The evolution of wireless systems toward sixth-generation (6G) networks demands data rates in the order of terabits per second, sub-millisecond latency, and massive device connectivity that existing millimeter-wave (mmWave) infrastructure cannot fully support. Terahertz (THz) communication, spanning the 0.1–10 THz band, has emerged as a promising enabler of this vision because of its enormous available bandwidth. However, the practical deployment of THz networks is constrained by severe propagation losses, high molecular absorption, and the substantial power consumption of THz-band hardware components such as power amplifiers, mixers, and high-resolution data converters, raising serious concerns for the energy sustainability of future networks. This paper presents a comprehensive investigation into energy-efficient THz communication for sustainable 6G networks. We first characterize the propagation and hardware-level factors that govern THz energy consumption, and then propose an integrated energy-efficient framework combining hybrid analog-digital beamforming, intelligent reflecting surfaces (IRS), artificial intelligence (AI)-driven adaptive resource allocation, and renewable energy-aware base station sleep scheduling. A system-level energy efficiency model is formulated, and simulation studies are carried out to evaluate the proposed framework against conventional fully-digital THz architectures. Results show that the proposed scheme achieves up to 58% improvement in energy efficiency (bits/Joule/Hz) at moderate transmit power levels and demonstrates favourable scaling with increasing IRS array size. The findings offer practical design guidance for building THz-enabled 6G infrastructure that balances ultra-high throughput with the sustainability goals of next-generation wireless networks.
Introduction
This paper investigates energy-efficient terahertz (THz) communication for 6G wireless networks, addressing the growing energy demands of future applications such as extended reality (XR), holographic communication, autonomous systems, and the Industrial Internet of Things (IIoT). While the THz spectrum (0.1–10 THz) offers extremely high bandwidth capable of supporting terabit-per-second data rates, it also presents significant challenges, including severe path loss, molecular absorption, signal blockage, and high hardware power consumption.
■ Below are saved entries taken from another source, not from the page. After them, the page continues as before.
-- ==== Sys2Proof/Machine/Operands.lean ====
section
/-! DEFINITION. The operand forms (30_encoding R123 to R129): registers, pairs, the byte at `HL`, the indirect and
high-page addresses, displacements, conditions. -/

namespace Sys2Proof.Machine

/-! ### 8-bit registers (R123) -/

def State.reg (s : State) : Reg8 → Byte
  | .b => s.b | .c => s.c | .d => s.d | .e => s.e | .h => s.h | .l => s.l | .a => s.a

def State.setReg (s : State) (r : Reg8) (v : Byte) : State :=
  match r with
  | .b => { s with b := v } | .c => { s with c := v } | .d => { s with d := v } | .e => { s with e := v }
  | .h => { s with h := v } | .l => { s with l := v } | .a => { s with a := v }

/-! ### Pairs: views of two registers, the first the high byte (R13, R20, R24) -/

def State.bc (s : State) : Word := wordOf s.c s.b
def State.de (s : State) : Word := wordOf s.e s.d
def State.hl (s : State) : Word := wordOf s.l s.h
def State.af (s : State) : Word := wordOf s.f s.a

def State.setBC (s : State) (v : Word) : State := { s with b := hiByte v, c := loByte v }
def State.setDE (s : State) (v : Word) : State := { s with d := hiByte v, e := loByte v }
def State.setHL (s : State) (v : Word) : State := { s with h := hiByte v, l := loByte v }

/-- An assignment to `AF` stores `value[7:0] & 0xF0` into `F` (R13, R186). -/
def State.setAF (s : State) (v : Word) : State := { s with a := hiByte v, f := loByte v &&& 0xF0 }

/-- `rr[p]` (R124). -/
def State.pair (s : State) : Pair → Word
  | .bc => s.bc | .de => s.de | .hl => s.hl | .sp => s.sp

def State.setPair (s : State) (p : Pair) (v : Word) : State :=
  match p with
  | .bc => s.setBC v | .de => s.setDE v | .hl => s.setHL v | .sp => { s with sp := v }

/-- `rr2[p]` (R125). -/
def State.stackPair (s : State) : StackPair → Word
  | .bc => s.bc | .de => s.de | .hl => s.hl | .af => s.af

def State.setStackPair (s : State) (p : StackPair) (v : Word) : State :=
  match p with
  | .bc => s.setBC v | .de => s.setDE v | .hl => s.setHL v | .af => s.setAF v

/-! ### The 8-bit operand field, the byte at `HL` among its values (R123) -/

def State.operand (s : State) : Operand8 → Byte
  | .reg r => s.reg r
  | .atHL => s.memRead s.hl

def State.setOperand (s : State) (o : Operand8) (v : Byte) : State :=
  match o with
  | .reg r => s.setReg r v
  | .atHL => s.memWrite s.hl v

/-! ### Addresses and displacements -/

/-- The address `0xFF00 + zext_16(n)` of the `LDH` forms (R161 to R164). -/
def highPage (n : Byte) : Word := 0xFF00 + n.setWidth 16

/-- `sext_16(e)` (R129). -/
def sext16 (e : Byte) : Word := e.signExtend 16

/-- The address of an indirect accumulator access (R155 to R158, R165 to R168). -/
def State.indirect (s : State) : Indirect → Word
  | .bc => s.bc | .de => s.de | .hlInc => s.hl | .hlDec => s.hl

/-- What an indirect access does to `HL` afterwards (R165 to R168). -/
def State.afterIndirect (s : State) : Indirect → State
  | .bc => s
  | .de => s
  | .hlInc => s.setHL (s.hl + 1)
  | .hlDec => s.setHL (s.hl - 1)

end Sys2Proof.Machine
end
The study identifies major sources of energy inefficiency in THz systems, including:
High power consumption of THz RF hardware (power amplifiers, ADCs/DACs, oscillators, and cooling systems).
Energy-intensive beamforming and signal processing required by ultra-massive MIMO antenna arrays.
Increased energy usage due to dense deployment of small cells needed to overcome the limited communication range of THz signals.
To overcome these challenges, the paper proposes an integrated energy-efficient framework built on four key components:
Hybrid analog–digital beamforming to reduce the number of active RF chains while maintaining beamforming performance.
Intelligent Reflecting Surface (IRS)-assisted communication to improve signal coverage using passive reflecting surfaces with minimal power consumption.
AI-driven adaptive resource allocation, where reinforcement learning dynamically adjusts transmit power, beam directions, RF chain activation, and IRS configurations according to traffic and channel conditions.
Renewable-aware sleep scheduling, which uses locally harvested renewable energy and intelligently switches underutilized THz access points into low-power sleep modes.
The paper also develops a mathematical energy efficiency model that evaluates system performance by considering data throughput, transmit power, circuit power, IRS control power, and renewable energy harvesting.
Simulation results for a 300 GHz indoor THz network demonstrate that the proposed framework significantly outperforms conventional fully digital beamforming and standard hybrid beamforming approaches. The proposed system:
Achieves higher energy efficiency at lower transmit power.
Benefits substantially from IRS deployment, with performance improving until approximately 512 reflecting elements, after which gains diminish.
Reduces power consumption of RF chains, power amplifiers, and data converters through hybrid beamforming and passive IRS support.
Conclusion
This paper presented a comprehensive framework for energy-efficient terahertz communication in support of sustainable 6G networks. By systematically identifying the propagation- and hardware-level sources of energy inefficiency in THz systems, and by integrating hybrid beamforming, intelligent reflecting surfaces, AI-driven adaptive resource allocation, and renewable-aware sleep scheduling into a unified architecture, the proposed approach demonstrates substantial energy efficiency gains — up to 58% over conventional fully-digital designs — without compromising the ultra-high throughput that motivates THz adoption in the first place. As 6G standardization progresses, such energy-aware design principles will be essential to ensuring that the pursuit of terabit-scale wireless connectivity remains compatible with the sustainability goals of next-generation telecommunications infrastructure.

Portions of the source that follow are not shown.